Activity:
Your answer should be the entries below, reproduced character for character.

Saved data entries
/-! ### Operand checks -/

/-- `LegalCap(c)`: a power of two from 2^6 to 2^63 (spec/41_index_store.md R141). -/
theorem legalCap_iff (c : Word) : legalCap c = true ↔ ∃ k, 6 ≤ k ∧ k ≤ 63 ∧ c.toNat = 2 ^ k := by
  have hmod : (c.extractLsb' 0 6).toNat = c.toNat % 64 := by
    simp [BitVec.extractLsb'_toNat]
  have hform : legalCap c = true ↔ c ≠ 0#64 ∧ c.toNat % 64 = 0 ∧ c &&& (c - 1#64) = 0#64 := by
    unfold legalCap
    rw [Bool.and_eq_true, Bool.and_eq_true, bne_iff_ne, beq_iff_eq, beq_iff_eq, ← hmod, and_assoc]
    constructor
    · rintro ⟨h1, h2, h3⟩
      exact ⟨h1, by rw [h2]; rfl, h3⟩
    · rintro ⟨h1, h2, h3⟩
      exact ⟨h1, BitVec.eq_of_toNat_eq h2, h3⟩
  rw [hform]
  have hsub (hne : c ≠ 0#64) : (c - 1#64).toNat = c.toNat - 1 := by
    have hpos : c.toNat ≠ 0 := fun h => hne (BitVec.eq_of_toNat_eq h)
    have := c.isLt
    rw [BitVec.toNat_sub]
    simp
    omega
  constructor
  · rintro ⟨hne, h64, hand⟩
    have hpos : c.toNat ≠ 0 := fun h => hne (BitVec.eq_of_toNat_eq h)
    have hand' : c.toNat &&& (c.toNat - 1) = 0 := by
      rw [← hsub hne, ← BitVec.toNat_and, hand]
      rfl
    obtain ⟨k, hk⟩ := (Nat.and_sub_one_eq_zero_iff_isPowerOfTwo hpos).1 hand'
    refine ⟨k, ?_, ?_, hk⟩
    · by_contra hlt
      rw [hk] at h64
      interval_cases k <;> simp at h64
    · by_contra hlt
      have h1 : 2 ^ 64 ≤ 2 ^ k := Nat.pow_le_pow_right (by decide) (by omega)
      have := c.isLt
      omega
  · rintro ⟨k, h6, h63, hk⟩
    have hpos : c.toNat ≠ 0 := by rw [hk]; positivity
    have hne : c ≠ 0#64 := fun h => hpos (by rw [h]; rfl)
    refine ⟨hne, ?_, ?_⟩
    · obtain ⟨d, rfl⟩ := Nat.exists_eq_add_of_le h6
      rw [hk, Nat.pow_add, show 2 ^ 6 = 64 from rfl]
      exact Nat.mul_mod_right 64 _
    · apply BitVec.eq_of_toNat_eq
      rw [BitVec.toNat_and, hsub hne]
      exact (Nat.and_sub_one_eq_zero_iff_isPowerOfTwo hpos).2 ⟨k, hk⟩

theorem State.inRange_iff (s : State) (base len : Word) :
    s.inRange base len = true
      ↔ base.toNat ≤ s.params.txtBytes ∧ len.toNat ≤ s.params.txtBytes - base.toNat := by
  simp [State.inRange]

theorem State.legalBound_iff (s : State) (max : Word) :
    s.legalBound max = true ↔ max ≠ 0#64 ∧ max.toNat ≤ s.params.resEntries := by
  simp [State.legalBound]

/-! ### Commands: each ends in one of its outcomes -/

theorem execAlloc_cases (s : State) :
    (s.phase ≠ .empty ∧ execAlloc s = .next (s.endCommand .invalidState))
    ∨ (s.phase = .empty ∧ legalCap s.arg0 = false ∧ execAlloc s = .next (s.endCommand .configError))
    ∨ (s.phase = .empty ∧ legalCap s.arg0 = true ∧ 2 ^ s.params.capLog2Max < s.arg0.toNat
        ∧ execAlloc s = .next (s.endCommand .allocationError))
    ∨ (s.phase = .empty ∧ legalCap s.arg0 = true ∧ s.arg0.toNat ≤ 2 ^ s.params.capLog2Max
        ∧ execAlloc s = .next (State.endCommand .ok ((s.zeroBits (s.arg0.toNat / 64)).openIndex s.arg0))) := by
  unfold execAlloc raise
  split_ifs with h1 h2 h3
  · exact .inl ⟨h1, rfl⟩
  · exact .inr (.inl ⟨not_not.1 h1, h2, rfl⟩)
  · exact .inr (.inr (.inl ⟨not_not.1 h1, by simpa using h2, h3, rfl⟩))
  · exact .inr (.inr (.inr ⟨not_not.1 h1, by simpa using h2, not_lt.1 h3, rfl⟩))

Answer for the task:
/-! ### Operand checks -/

/-- `LegalCap(c)`: a power of two from 2^6 to 2^63 (spec/41_index_store.md R141). -/
theorem legalCap_iff (c : Word) : legalCap c = true ↔ ∃ k, 6 ≤ k ∧ k ≤ 63 ∧ c.toNat = 2 ^ k := by
  have hmod : (c.extractLsb' 0 6).toNat = c.toNat % 64 := by
    simp [BitVec.extractLsb'_toNat]
  have hform : legalCap c = true ↔ c ≠ 0#64 ∧ c.toNat % 64 = 0 ∧ c &&& (c - 1#64) = 0#64 := by
    unfold legalCap
    rw [Bool.and_eq_true, Bool.and_eq_true, bne_iff_ne, beq_iff_eq, beq_iff_eq, ← hmod, and_assoc]
    constructor
    · rintro ⟨h1, h2, h3⟩
      exact ⟨h1, by rw [h2]; rfl, h3⟩
    · rintro ⟨h1, h2, h3⟩
      exact ⟨h1, BitVec.eq_of_toNat_eq h2, h3⟩
  rw [hform]
  have hsub (hne : c ≠ 0#64) : (c - 1#64).toNat = c.toNat - 1 := by
    have hpos : c.toNat ≠ 0 := fun h => hne (BitVec.eq_of_toNat_eq h)
    have := c.isLt
    rw [BitVec.toNat_sub]
    simp
    omega
  constructor
  · rintro ⟨hne, h64, hand⟩
    have hpos : c.toNat ≠ 0 := fun h => hne (BitVec.eq_of_toNat_eq h)
    have hand' : c.toNat &&& (c.toNat - 1) = 0 := by
      rw [← hsub hne, ← BitVec.toNat_and, hand]
      rfl
    obtain ⟨k, hk⟩ := (Nat.and_sub_one_eq_zero_iff_isPowerOfTwo hpos).1 hand'
    refine ⟨k, ?_, ?_, hk⟩
    · by_contra hlt
      rw [hk] at h64
      interval_cases k <;> simp at h64
    · by_contra hlt
      have h1 : 2 ^ 64 ≤ 2 ^ k := Nat.pow_le_pow_right (by decide) (by omega)
      have := c.isLt
      omega
  · rintro ⟨k, h6, h63, hk⟩
    have hpos : c.toNat ≠ 0 := by rw [hk]; positivity
    have hne : c ≠ 0#64 := fun h => hpos (by rw [h]; rfl)
    refine ⟨hne, ?_, ?_⟩
    · obtain ⟨d, rfl⟩ := Nat.exists_eq_add_of_le h6
      rw [hk, Nat.pow_add, show 2 ^ 6 = 64 from rfl]
      exact Nat.mul_mod_right 64 _
    · apply BitVec.eq_of_toNat_eq
      rw [BitVec.toNat_and, hsub hne]
      exact (Nat.and_sub_one_eq_zero_iff_isPowerOfTwo hpos).2 ⟨k, hk⟩

theorem State.inRange_iff (s : State) (base len : Word) :
    s.inRange base len = true
      ↔ base.toNat ≤ s.params.txtBytes ∧ len.toNat ≤ s.params.txtBytes - base.toNat := by
  simp [State.inRange]

theorem State.legalBound_iff (s : State) (max : Word) :
    s.legalBound max = true ↔ max ≠ 0#64 ∧ max.toNat ≤ s.params.resEntries := by
  simp [State.legalBound]

/-! ### Commands: each ends in one of its outcomes -/

theorem execAlloc_cases (s : State) :
    (s.phase ≠ .empty ∧ execAlloc s = .next (s.endCommand .invalidState))
    ∨ (s.phase = .empty ∧ legalCap s.arg0 = false ∧ execAlloc s = .next (s.endCommand .configError))
    ∨ (s.phase = .empty ∧ legalCap s.arg0 = true ∧ 2 ^ s.params.capLog2Max < s.arg0.toNat
        ∧ execAlloc s = .next (s.endCommand .allocationError))
    ∨ (s.phase = .empty ∧ legalCap s.arg0 = true ∧ s.arg0.toNat ≤ 2 ^ s.params.capLog2Max
        ∧ execAlloc s = .next (State.endCommand .ok ((s.zeroBits (s.arg0.toNat / 64)).openIndex s.arg0))) := by
  unfold execAlloc raise
  split_ifs with h1 h2 h3
  · exact .inl ⟨h1, rfl⟩
  · exact .inr (.inl ⟨not_not.1 h1, h2, rfl⟩)
  · exact .inr (.inr (.inl ⟨not_not.1 h1, by simpa using h2, h3, rfl⟩))
  · exact .inr (.inr (.inr ⟨not_not.1 h1, by simpa using h2, not_lt.1 h3, rfl⟩))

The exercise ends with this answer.